## Assignment
Copy exactly the lines of the data below that run from the line holding "s.engineClaim := rfl" through the line holding "s.msOfDay := rfl", both ends included.
START Extracted data
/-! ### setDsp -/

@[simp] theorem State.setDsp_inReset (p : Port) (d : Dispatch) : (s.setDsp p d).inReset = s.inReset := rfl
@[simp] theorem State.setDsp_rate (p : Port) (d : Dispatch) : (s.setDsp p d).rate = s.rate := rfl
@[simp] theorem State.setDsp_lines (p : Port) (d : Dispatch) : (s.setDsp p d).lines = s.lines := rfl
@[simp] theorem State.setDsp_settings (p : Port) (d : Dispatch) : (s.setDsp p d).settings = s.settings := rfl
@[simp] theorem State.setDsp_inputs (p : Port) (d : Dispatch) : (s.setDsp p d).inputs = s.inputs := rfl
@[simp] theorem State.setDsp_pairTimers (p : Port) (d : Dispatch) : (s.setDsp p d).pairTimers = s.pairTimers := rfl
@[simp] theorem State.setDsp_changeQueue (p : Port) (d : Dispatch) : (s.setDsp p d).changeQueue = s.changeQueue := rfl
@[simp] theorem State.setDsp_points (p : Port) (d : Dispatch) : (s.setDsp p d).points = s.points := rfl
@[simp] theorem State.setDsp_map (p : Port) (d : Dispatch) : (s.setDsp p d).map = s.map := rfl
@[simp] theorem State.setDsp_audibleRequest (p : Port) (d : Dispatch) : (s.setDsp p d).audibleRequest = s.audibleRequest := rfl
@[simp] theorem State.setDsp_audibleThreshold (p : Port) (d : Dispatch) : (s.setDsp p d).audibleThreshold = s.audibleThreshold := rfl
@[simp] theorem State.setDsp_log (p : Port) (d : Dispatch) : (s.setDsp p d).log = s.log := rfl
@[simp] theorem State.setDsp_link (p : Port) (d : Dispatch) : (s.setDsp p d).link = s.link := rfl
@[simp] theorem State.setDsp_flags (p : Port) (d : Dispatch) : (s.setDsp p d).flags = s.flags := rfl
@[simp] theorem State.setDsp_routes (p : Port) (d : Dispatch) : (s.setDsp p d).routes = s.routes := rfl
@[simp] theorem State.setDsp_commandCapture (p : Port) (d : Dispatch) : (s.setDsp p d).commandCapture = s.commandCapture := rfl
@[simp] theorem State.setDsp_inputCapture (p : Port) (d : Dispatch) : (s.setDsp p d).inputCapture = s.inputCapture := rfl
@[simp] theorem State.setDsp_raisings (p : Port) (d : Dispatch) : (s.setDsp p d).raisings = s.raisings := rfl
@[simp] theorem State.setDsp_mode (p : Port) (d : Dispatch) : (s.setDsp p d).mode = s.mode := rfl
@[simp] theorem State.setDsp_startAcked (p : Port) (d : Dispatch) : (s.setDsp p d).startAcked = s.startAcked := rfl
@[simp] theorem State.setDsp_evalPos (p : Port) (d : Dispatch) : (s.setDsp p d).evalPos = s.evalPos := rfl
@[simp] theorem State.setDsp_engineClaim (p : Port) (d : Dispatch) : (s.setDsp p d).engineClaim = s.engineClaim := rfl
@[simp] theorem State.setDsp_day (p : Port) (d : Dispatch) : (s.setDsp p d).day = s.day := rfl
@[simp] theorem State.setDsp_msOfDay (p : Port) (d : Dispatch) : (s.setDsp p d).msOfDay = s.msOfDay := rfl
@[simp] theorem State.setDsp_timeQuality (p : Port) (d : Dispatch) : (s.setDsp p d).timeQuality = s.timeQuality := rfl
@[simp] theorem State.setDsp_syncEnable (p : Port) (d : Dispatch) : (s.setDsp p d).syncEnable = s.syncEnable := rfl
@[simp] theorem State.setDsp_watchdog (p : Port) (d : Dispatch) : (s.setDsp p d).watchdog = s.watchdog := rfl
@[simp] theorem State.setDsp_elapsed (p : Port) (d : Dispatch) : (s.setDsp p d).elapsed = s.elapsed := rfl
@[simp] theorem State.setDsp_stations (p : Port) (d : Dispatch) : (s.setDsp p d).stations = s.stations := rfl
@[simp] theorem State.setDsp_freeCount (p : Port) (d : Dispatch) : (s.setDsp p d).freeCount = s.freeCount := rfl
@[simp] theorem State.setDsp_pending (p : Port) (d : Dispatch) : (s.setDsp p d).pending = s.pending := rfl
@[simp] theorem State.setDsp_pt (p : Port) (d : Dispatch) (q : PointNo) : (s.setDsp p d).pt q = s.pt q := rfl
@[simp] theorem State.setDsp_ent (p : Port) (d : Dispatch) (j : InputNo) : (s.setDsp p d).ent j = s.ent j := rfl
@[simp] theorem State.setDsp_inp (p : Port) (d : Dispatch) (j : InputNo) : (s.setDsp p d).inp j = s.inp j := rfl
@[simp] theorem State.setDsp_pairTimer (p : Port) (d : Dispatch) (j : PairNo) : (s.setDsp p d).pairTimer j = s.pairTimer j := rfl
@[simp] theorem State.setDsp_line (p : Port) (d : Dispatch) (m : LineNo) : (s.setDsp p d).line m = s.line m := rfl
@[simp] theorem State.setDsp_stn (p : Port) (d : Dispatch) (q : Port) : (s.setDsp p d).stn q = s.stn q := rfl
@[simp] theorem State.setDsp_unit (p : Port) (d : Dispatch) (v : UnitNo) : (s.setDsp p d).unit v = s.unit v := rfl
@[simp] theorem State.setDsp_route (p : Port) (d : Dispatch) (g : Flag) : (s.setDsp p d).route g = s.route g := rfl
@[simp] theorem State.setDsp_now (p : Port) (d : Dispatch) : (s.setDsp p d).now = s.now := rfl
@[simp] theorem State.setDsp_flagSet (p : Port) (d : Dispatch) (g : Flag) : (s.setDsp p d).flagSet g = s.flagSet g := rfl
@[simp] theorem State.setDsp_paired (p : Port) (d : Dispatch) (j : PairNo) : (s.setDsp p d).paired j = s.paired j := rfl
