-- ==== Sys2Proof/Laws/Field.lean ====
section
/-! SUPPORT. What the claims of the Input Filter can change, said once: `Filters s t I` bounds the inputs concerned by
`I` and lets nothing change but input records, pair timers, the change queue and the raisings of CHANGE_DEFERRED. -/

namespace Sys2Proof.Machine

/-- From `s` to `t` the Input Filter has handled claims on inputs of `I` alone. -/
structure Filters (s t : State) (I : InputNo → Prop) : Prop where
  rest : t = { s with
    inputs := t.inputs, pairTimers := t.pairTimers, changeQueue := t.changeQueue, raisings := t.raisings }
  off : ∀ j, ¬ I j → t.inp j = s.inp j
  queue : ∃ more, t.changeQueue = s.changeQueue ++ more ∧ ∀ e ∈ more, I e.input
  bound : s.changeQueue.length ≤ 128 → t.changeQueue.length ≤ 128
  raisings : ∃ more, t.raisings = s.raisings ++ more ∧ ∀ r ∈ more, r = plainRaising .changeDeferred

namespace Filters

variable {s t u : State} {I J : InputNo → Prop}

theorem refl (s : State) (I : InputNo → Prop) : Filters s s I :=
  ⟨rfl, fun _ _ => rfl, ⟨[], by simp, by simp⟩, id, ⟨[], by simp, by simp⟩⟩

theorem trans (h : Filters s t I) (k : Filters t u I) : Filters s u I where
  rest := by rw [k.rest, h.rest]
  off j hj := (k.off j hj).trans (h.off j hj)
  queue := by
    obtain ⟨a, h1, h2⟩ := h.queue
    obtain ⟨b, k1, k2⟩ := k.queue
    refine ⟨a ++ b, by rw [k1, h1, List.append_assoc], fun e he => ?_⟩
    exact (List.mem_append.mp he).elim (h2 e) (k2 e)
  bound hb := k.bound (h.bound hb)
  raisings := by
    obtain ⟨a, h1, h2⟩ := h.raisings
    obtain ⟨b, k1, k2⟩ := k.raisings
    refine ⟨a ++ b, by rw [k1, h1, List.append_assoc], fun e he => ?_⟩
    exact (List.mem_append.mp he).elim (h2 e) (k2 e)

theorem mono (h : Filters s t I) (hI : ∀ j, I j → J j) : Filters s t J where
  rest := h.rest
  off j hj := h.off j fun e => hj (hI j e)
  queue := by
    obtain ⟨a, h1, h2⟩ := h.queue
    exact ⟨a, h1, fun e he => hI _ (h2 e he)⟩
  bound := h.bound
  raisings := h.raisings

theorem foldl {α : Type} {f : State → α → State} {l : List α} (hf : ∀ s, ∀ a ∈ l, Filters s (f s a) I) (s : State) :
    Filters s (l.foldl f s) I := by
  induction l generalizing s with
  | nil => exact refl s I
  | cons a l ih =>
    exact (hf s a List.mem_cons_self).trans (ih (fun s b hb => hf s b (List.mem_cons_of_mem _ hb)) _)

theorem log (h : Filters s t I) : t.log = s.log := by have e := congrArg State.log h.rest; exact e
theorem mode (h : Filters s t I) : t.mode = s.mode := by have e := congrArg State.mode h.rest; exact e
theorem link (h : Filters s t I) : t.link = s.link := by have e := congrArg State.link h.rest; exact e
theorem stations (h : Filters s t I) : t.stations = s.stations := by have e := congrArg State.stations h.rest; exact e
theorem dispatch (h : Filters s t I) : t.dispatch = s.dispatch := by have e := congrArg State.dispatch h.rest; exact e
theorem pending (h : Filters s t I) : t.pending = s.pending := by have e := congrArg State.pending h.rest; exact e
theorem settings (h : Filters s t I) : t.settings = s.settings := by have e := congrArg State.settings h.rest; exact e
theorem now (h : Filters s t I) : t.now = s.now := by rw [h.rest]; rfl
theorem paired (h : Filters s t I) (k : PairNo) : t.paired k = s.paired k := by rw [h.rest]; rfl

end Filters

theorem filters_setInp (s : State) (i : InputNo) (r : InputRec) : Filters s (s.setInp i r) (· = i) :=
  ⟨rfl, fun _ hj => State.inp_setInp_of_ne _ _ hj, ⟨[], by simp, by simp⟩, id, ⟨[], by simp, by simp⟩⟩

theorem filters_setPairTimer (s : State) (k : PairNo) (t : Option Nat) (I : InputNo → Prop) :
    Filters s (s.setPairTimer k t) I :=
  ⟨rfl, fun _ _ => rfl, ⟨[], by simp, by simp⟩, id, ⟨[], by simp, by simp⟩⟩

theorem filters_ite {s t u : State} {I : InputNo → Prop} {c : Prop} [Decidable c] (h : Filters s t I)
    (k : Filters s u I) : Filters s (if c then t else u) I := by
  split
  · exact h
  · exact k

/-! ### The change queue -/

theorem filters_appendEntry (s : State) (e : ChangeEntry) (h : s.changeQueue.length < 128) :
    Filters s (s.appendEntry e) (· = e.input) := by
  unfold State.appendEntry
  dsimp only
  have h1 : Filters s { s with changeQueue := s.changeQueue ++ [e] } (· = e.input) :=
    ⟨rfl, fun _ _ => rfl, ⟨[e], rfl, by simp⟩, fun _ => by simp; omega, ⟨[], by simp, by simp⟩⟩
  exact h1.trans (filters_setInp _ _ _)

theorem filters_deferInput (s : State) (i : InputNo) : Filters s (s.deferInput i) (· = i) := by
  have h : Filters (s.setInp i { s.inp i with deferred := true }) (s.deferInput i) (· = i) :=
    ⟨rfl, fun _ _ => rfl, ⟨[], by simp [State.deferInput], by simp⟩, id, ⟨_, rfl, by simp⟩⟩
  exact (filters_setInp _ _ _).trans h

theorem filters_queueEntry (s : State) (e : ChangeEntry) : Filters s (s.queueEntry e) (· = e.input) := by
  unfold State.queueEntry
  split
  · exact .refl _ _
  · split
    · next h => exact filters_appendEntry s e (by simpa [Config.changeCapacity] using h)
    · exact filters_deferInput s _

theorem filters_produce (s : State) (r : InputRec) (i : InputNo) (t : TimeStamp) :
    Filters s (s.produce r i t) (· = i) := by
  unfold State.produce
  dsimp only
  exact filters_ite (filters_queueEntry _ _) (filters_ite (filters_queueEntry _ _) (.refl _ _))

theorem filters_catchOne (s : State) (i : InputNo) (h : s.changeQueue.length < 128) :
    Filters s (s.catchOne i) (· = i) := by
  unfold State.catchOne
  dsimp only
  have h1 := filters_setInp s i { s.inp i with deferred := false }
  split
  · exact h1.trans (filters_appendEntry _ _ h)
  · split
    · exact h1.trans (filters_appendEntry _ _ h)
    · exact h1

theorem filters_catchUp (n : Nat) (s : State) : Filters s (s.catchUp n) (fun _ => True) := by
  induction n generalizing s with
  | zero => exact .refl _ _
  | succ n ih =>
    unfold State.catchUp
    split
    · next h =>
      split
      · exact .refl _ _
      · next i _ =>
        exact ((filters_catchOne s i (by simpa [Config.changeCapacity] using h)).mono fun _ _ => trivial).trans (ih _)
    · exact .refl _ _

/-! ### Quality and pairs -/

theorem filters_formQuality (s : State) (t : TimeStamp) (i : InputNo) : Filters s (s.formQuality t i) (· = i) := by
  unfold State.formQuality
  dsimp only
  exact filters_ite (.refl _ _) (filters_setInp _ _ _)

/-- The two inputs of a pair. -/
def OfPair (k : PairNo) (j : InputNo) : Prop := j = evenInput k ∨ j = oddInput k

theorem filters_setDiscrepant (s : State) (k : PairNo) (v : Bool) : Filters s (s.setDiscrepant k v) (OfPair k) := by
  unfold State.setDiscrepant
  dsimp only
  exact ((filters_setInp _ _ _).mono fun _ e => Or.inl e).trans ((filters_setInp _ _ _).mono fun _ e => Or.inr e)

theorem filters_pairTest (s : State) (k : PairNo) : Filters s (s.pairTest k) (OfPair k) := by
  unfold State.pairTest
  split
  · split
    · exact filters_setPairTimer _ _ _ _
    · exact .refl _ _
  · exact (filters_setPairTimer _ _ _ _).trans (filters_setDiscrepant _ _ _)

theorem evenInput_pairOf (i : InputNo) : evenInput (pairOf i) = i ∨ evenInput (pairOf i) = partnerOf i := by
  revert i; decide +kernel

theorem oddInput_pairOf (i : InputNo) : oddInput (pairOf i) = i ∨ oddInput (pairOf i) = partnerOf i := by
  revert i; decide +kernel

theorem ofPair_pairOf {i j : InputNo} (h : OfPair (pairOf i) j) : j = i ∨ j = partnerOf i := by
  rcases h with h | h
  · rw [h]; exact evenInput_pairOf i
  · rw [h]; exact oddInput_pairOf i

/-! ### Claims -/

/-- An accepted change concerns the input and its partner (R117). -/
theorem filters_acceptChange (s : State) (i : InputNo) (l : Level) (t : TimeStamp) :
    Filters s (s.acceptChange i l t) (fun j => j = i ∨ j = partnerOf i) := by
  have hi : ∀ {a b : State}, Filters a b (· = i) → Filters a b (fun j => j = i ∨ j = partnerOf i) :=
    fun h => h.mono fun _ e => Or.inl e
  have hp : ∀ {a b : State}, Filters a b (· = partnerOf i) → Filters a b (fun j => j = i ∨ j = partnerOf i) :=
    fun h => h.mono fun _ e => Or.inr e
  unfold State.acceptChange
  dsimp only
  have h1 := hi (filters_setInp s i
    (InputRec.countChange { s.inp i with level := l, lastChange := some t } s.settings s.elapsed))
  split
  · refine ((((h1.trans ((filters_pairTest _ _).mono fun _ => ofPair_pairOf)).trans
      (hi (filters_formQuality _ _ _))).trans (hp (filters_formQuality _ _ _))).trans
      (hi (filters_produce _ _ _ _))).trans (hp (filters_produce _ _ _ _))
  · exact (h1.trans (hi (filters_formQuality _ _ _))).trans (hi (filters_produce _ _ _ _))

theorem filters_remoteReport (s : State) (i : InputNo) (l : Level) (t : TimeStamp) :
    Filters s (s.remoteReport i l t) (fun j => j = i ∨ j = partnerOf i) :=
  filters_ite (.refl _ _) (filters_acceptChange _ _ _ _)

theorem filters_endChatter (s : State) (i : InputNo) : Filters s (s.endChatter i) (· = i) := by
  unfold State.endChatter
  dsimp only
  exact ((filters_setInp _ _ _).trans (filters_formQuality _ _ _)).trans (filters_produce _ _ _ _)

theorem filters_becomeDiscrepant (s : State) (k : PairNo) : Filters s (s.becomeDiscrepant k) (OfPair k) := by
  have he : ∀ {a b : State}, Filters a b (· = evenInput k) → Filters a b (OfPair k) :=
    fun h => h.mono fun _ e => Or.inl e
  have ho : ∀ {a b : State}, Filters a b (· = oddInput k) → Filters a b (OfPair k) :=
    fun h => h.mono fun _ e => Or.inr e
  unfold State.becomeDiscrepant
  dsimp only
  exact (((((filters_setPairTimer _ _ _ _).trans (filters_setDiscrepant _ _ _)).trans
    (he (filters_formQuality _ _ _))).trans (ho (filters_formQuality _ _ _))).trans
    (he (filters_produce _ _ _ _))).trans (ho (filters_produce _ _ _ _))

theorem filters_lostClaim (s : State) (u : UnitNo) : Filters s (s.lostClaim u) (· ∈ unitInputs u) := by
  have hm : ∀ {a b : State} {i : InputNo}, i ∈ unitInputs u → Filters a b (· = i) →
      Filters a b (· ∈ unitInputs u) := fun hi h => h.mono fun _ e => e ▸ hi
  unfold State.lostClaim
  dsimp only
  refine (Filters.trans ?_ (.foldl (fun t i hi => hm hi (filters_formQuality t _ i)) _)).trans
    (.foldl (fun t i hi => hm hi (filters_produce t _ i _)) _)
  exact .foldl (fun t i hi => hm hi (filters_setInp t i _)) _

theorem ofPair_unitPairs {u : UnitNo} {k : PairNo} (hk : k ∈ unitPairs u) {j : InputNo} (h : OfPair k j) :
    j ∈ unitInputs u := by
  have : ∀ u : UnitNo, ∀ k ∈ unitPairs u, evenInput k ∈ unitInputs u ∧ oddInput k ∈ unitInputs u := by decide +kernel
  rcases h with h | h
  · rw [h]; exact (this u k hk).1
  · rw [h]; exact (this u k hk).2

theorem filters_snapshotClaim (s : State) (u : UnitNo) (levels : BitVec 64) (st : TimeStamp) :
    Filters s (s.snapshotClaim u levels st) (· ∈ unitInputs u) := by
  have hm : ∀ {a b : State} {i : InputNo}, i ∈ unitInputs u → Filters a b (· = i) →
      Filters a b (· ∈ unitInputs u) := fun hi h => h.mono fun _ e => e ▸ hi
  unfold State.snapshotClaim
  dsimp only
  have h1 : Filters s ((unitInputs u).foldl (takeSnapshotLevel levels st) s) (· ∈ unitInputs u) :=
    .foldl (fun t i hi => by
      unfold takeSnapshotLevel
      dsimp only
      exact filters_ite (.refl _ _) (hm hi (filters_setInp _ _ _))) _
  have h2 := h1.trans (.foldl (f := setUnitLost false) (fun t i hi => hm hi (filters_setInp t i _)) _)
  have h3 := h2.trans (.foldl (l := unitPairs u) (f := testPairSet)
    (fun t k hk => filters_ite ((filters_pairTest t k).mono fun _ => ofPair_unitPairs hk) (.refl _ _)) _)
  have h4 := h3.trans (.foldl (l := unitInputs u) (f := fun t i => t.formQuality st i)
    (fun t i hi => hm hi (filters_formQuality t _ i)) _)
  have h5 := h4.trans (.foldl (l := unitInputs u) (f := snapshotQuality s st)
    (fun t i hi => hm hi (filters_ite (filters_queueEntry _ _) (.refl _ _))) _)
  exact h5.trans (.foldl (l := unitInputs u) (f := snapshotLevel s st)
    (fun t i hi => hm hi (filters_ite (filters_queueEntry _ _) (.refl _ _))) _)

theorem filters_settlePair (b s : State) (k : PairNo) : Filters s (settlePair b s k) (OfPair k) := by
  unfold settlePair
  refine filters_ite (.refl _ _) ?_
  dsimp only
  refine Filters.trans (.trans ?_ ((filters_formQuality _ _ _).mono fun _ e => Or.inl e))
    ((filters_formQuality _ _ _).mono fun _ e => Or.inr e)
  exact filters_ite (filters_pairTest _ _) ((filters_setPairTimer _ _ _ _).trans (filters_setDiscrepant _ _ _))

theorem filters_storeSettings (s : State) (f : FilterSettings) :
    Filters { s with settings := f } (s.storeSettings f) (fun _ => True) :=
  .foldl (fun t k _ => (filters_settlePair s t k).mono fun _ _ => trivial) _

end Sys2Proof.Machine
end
END Extracted data
## Response to this task
@[simp] theorem State.setDsp_engineClaim (p : Port) (d : Dispatch) : (s.setDsp p d).engineClaim = s.engineClaim := rfl
@[simp] theorem State.setDsp_day (p : Port) (d : Dispatch) : (s.setDsp p d).day = s.day := rfl
@[simp] theorem State.setDsp_msOfDay (p : Port) (d : Dispatch) : (s.setDsp p d).msOfDay = s.msOfDay := rfl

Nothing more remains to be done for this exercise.